Using the listing below, report each line holding the string "launch".

________________________

-- ==== Sys2Proof/Machine/Convert.lean ====
section
/-! DEFINITION. Machine/Convert.lean: conversions and tabled codes (R225 to R228, R236, R316, R317, R378 to R380). -/
namespace Sys2Proof.Machine

/-- What a five-bit type code names (R316). -/
inductive TypeCode where
  | int (w : Nat) (signed : Bool)
  | flt (f : Fmt)
  | mxi8
  | tab8
  | none
  deriving DecidableEq, Repr

/-- The type of a code (R316). -/
def typeOf (c : Nat) : TypeCode :=
  match c with
  | 0 => .int 8 true | 1 => .int 8 false | 2 => .int 16 true | 3 => .int 16 false | 4 => .int 32 true | 5 => .int 32 false | 6 => .int 64 true
  | 8 => .flt .bf16 | 9 => .flt .f16 | 10 => .flt .f32
  | 16 => .flt .e4m3 | 17 => .flt .e5m2 | 18 => .flt .e3m2 | 19 => .flt .e2m3 | 20 => .flt .e2m1
  | 21 => .mxi8 | 24 => .tab8
  | _ => .none

/-- The container of a type in bits (R378). -/
def TypeCode.container : TypeCode → Nat
  | .int w _ => w
  | .flt .e2m1 => 4
  | .flt .f32 => 32
  | .flt .f16 => 16
  | .flt .bf16 => 16
  | _ => 8

/-- Whether a conversion of two types is exact under every mode (R227). -/
def TypeCode.isInt : TypeCode → Bool
  | .int _ _ => true
  | _ => false

/-- The value of an element. -/
def TypeCode.value (c : TypeCode) (b : Nat) : FVal :=
  match c with
  | .int w sg => let v := if sg then toSigned w b else (b % 2 ^ w : Nat); .fin (decide (v < 0)) v.natAbs 0
  | .flt f => f.value (b % 2 ^ f.width)
  | _ => .fin false 0 0

/-- One element converted (R379). -/
def convertElem (dst src : TypeCode) (mode : RMode) (draw : Nat) (sat : Bool) (b : Nat) : Nat × FFlags :=
  match dst with
  | .int w sg =>
    match src with
    | .int v ss =>
      let x := if ss then toSigned v b else (b % 2 ^ v : Nat)
      (if sat then clampLane (if sg then 0 else 1) w x else ofSigned w x, 0)
    | _ => convertInt w sg mode draw (src.value b)
  | .flt f => f.convert mode draw sat (src.value b)
  | _ => (0, 0)

/-- R379: vcvt. Code 110 takes FRM; in SR one draw an element (R369). -/
def execVcvt (d a : Reg) (t : BitVec 5) (k : BitVec 1) (u : BitVec 5) (rm : BitVec 3) (s : State) : Host.Outcome State Fault Refusal :=
  let mode := if rm.toNat = 6 then s.frmNow else rm.toNat
  issueD (.vcvt d a t k u rm) { rv := [a], wv := [d], draws := mode == 5 } (fun m s =>
    let dst := typeOf t.toNat; let src := typeOf u.toNat
    let n := 128 / max dst.container src.container
    let (s, ds) := modeDraws s mode n
    let (v, fl) := packLanes dst.container ((List.range n).map (fun i =>
      convertElem dst src mode (ds.getD i 0) (k == 1) (lane src.container (rdV s a) i)))
    .ok (wrV (orFlags s fl) m d v)) s

/-! ## Tabled codes (R236) -/

/-- The table's values with their codes. -/
def tableValues (tb : List (BitVec 19)) : List (Nat × FVal) := tb.mapIdx (fun c e => (c, Fmt.e8m10.value e.toNat))
/-- The code of the first value that a test accepts. -/
def firstCode (l : List (Nat × FVal)) (p : FVal → Bool) : Option Nat := (l.find? (fun q => p q.2)).map (fun q => q.1)
/-- The value of an entry. -/
def codeValue (l : List (Nat × FVal)) (c : Nat) : FVal := ((l.find? (fun q => q.1 == c)).map (fun q => q.2)).getD (.fin false 0 0)
/-- The best of the finite values by a strict preference, the first of equals. -/
def bestBy (l : List (Nat × FVal)) (better : FVal → FVal → Bool) : Option FVal :=
  (l.filter (fun q => q.2.isFin)).foldl (fun b q => match b with | none => some q.2 | some v => if better q.2 v then some q.2 else b) none
/-- The magnitude of a finite value. -/
def FVal.abs : FVal → FVal
  | .fin _ m e => .fin false m e
  | .inf _ => .inf false
  | .nan s => .nan s
/-- The distance of two finite values. -/
def FVal.dist (x y : FVal) : FVal := ((x.add y.neg false).1).abs

/-- The code of a value (R236), with SAT, and its flags. -/
def tableEncode (tb : List (BitVec 19)) (sat : Bool) (x : FVal) : Nat × FFlags :=
  let l := tableValues tb
  let codeOf := fun (v : FVal) => (firstCode l (fun y => y.isFin && y.eq v)).getD 0
  let smallest := (bestBy l (fun a b => a.abs.lt b.abs)).getD (.fin false 0 0)
  let top := (bestBy l (fun a b => b.lt a)).getD (.fin false 0 0)
  let bot := (bestBy l (fun a b => a.lt b)).getD (.fin false 0 0)
  match x with
  | .nan sg =>
    match firstCode l (fun y => y.isNan) with
    | some c => (c, if sg then fNV else 0)
    | none => ((firstCode l (fun y => y.isFin && y.abs.eq smallest.abs)).getD 0, fNV)
  | x =>
    if top.lt x then
      let fl := if x.isFin then fOF ||| fNX else 0
      match firstCode l (fun y => y == .inf false) with
      | some c => if sat then (codeOf top, fl) else (c, fl)
      | none => (codeOf top, fl)
    else if x.lt bot then
      let fl := if x.isFin then fOF ||| fNX else 0
      match firstCode l (fun y => y == .inf true) with
      | some c => if sat then (codeOf bot, fl) else (c, fl)
      | none => (codeOf bot, fl)
    else
      let near := (bestBy l (fun a b => (a.dist x).lt (b.dist x) || ((a.dist x).eq (b.dist x) && a.abs.lt b.abs))).getD (.fin false 0 0)
      (codeOf near, if near.eq x then 0 else fNX)

/-- The core's decode table where the executing launch loaded it (R135, R380). -/
def myTable (s : State) : Option (List (BitVec 19)) :=
  match s.co.table, s.myAct with
  | some tb, some a => if tb.launch == a.launch then some tb.codes else none
  | _, _ => none

/-- R380: vtab.enc. -/
def execVtabEnc (d a : Reg) (k : BitVec 1) (u : BitVec 5) (s : State) : Host.Outcome State Fault Refusal :=
  issueD (.vtabEnc d a k u) { rv := [a], wv := [d] } (fun m s =>
    match myTable s with
    | none => trapE s 0x23
    | some tb =>
      let src := typeOf u.toNat
      let n := 128 / max 8 src.container
      let (v, fl) := packLanes 8 ((List.range n).map (fun i => tableEncode tb (k == 1) (src.value (lane src.container (rdV s a) i))))
      .ok (wrV (orFlags s fl) m d v)) s

/-- R380: vtab.dec: f32 exactly, bf16 with RNE. -/
def execVtabDec (d a : Reg) (t : BitVec 5) (s : State) : Host.Outcome State Fault Refusal :=
  issueD (.vtabDec d a t) { rv := [a], wv := [d] } (fun m s =>
    match myTable s with
    | none => trapE s 0x23
    | some tb =>
      let f := if t.toNat = 8 then Fmt.bf16 else .f32
      let (v, fl) := packLanes f.width ((List.range (128 / f.width)).map (fun i =>
        f.convert 0 0 false (Fmt.e8m10.value (tb.getD (lane 8 (rdV s a) i) 0).toNat)))
      .ok (wrV (orFlags s fl) m d v)) s

/-! ## MX blocks (R233 to R235) -/

/-- The element bits of an MX element type, EMAX, and the bytes of a block's elements (R233, R234). -/
def mxElemBits (c : Nat) : Nat := if c = 20 then 4 else if c = 18 || c = 19 then 6 else 8
/-- EMAX (R234). -/
def mxEmax (c : Nat) : Int := if c = 16 then 8 else if c = 17 then 15 else if c = 18 then 4 else if c = 21 then 0 else 2
/-- Bytes of a block's elements. -/
def mxBytes (c : Nat) : Nat := 4 * mxElemBits c

/-- A value times 2^k. -/
def FVal.scale (v : FVal) (k : Int) : FVal :=
  match v with
  | .fin s m e => .fin s m (e + k)
  | v => v

/-- floor(log2) of a finite non-zero value. -/
def FVal.floorLog (v : FVal) : Int := match v with | .fin _ m e => floorLog2 m e | _ => 0

/-- One block encoded (R234): the elements, the scale, the flags. -/
def mxEncode (c : Nat) (mode : RMode) (sat : Bool) (draws : List Nat) (xs : List FVal) : List Nat × Nat × FFlags :=
  if xs.any (fun x => !x.isFin) then (xs.map (fun _ => 0), 0xFF, fNV)
  else
    let amax := xs.foldl (fun (a : FVal) x => if a.lt x.abs then x.abs else a) (.fin false 0 0)
    if amax.eq (.fin false 0 0) then (xs.map (fun _ => 0), 0, 0)
    else
      let k := max (-127) (min 127 (amax.floorLog - mxEmax c))
      let rs := xs.mapIdx (fun i x =>
        match typeOf c with
        | .flt f => f.convert mode (draws.getD i 0) sat (x.scale (-k))
        | _ => convertMxi8 mode (draws.getD i 0) (x.scale (-k)))
      (rs.map (fun p => p.1), (k + 127).toNat, rs.foldl (fun f p => f ||| p.2) 0)

/-- One element of a block decoded and rounded with RNE to a format (R235). -/
def mxDecodeElem (c scale e : Nat) (f : Fmt) : Nat × FFlags :=
  if scale = 0xFF then (f.nan, 0)
  else
    let v : FVal := match typeOf c with
      | .flt g => g.value (e % 2 ^ g.width)
      | _ => let n := toSigned 8 e; .fin (decide (n < 0)) n.natAbs (-6)
    f.convert 0 0 false (v.scale ((scale : Int) - 127))

/-- The packed image of a block as a number (R233): the elements, then the scale. -/
def mxPack (c : Nat) (es : List Nat) (scale : Nat) : Nat := packNat (mxElemBits c) es + scale * 2 ^ (8 * mxBytes c)
/-- The elements of an image. -/
def mxElems (c img : Nat) : List Nat := (List.range 32).map (fun i => img / 2 ^ (mxElemBits c * i) % 2 ^ mxElemBits c)
/-- The scale of an image. -/
def mxScale (c img : Nat) : Nat := img / 2 ^ (8 * mxBytes c) % 256

/-- Registers r, r + 1, ... n of them. -/
def regGroup (r : Reg) (n : Nat) : List Reg := (List.range n).map (fun i => BitVec.ofNat 5 (r.toNat + i))
/-- Whether a group stays within v31 (R381). -/
def groupOk (r : Reg) (n : Nat) : Bool := r.toNat + n ≤ 32
/-- The value of a group of registers, the first lowest. -/
def groupNat (s : State) (rs : List Reg) : Nat := packNat 128 (rs.map (fun r => (rdV s r).toNat))
/-- A value written to a group of registers. -/
def wrGroup (s : State) (m : Mask) (rs : List Reg) (v : Nat) : State :=
  match rs with
  | [] => s
  | r :: rest => wrGroup (wrV s m r (BitVec.ofNat 128 v)) m rest (v / 2 ^ 128)
/-- G of a wide type. -/
def mxWide (t : BitVec 3) : Nat := if t.toNat = 6 then 8 else 4
/-- H of an element type. -/
def mxNarrow (c : Nat) : Nat := if mxElemBits c = 8 then 3 else 2

/-- R381, R382: vmx.enc. -/
def execVmxEnc (d a : Reg) (k : BitVec 1) (e : BitVec 5) (t : BitVec 3) (s : State) : Host.Outcome State Fault Refusal :=
  let src := regGroup a (mxWide t); let dst := regGroup d (mxNarrow e.toNat)
  if groupOk a (mxWide t) && groupOk d (mxNarrow e.toNat) then
    issueD (.vmxEnc d a k e t) { rv := src, wv := dst, draws := s.frmNow == 5 } (fun m s =>
      let f := typeFmt t
      let x := groupNat s src
      let xs := (List.range 32).map (fun i => f.value (x / 2 ^ (f.width * i) % 2 ^ f.width))
      let (s, ds) := modeDraws s s.frmNow 32
      let (es, sc, fl) := mxEncode e.toNat s.frmNow (k == 1) ds xs
      .ok (wrGroup (orFlags s fl) m dst (mxPack e.toNat es sc))) s
  else .next (illegal s 0x01)

/-- R381, R382: vmx.dec. -/
def execVmxDec (d a : Reg) (e : BitVec 5) (t : BitVec 3) (s : State) : Host.Outcome State Fault Refusal :=
  let src := regGroup a (mxNarrow e.toNat); let dst := regGroup d (mxWide t)
  if groupOk d (mxWide t) && groupOk a (mxNarrow e.toNat) then
    issueD (.vmxDec d a e t) { rv := src, wv := dst } (fun m s =>
      let f := typeFmt t
      let img := groupNat s src
      let rs := (mxElems e.toNat img).map (fun el => mxDecodeElem e.toNat (mxScale e.toNat img) el f)
      .ok (wrGroup (orFlags s (rs.foldl (fun g p => g ||| p.2) 0)) m dst (packNat f.width (rs.map (fun p => p.1))))) s
  else .next (illegal s 0x01)

end Sys2Proof.Machine
end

________________________

## [OUTPUT]
/-- The core's decode table where the executing launch loaded it (R135, R380). -/
  | some tb, some a => if tb.launch == a.launch then some tb.codes else none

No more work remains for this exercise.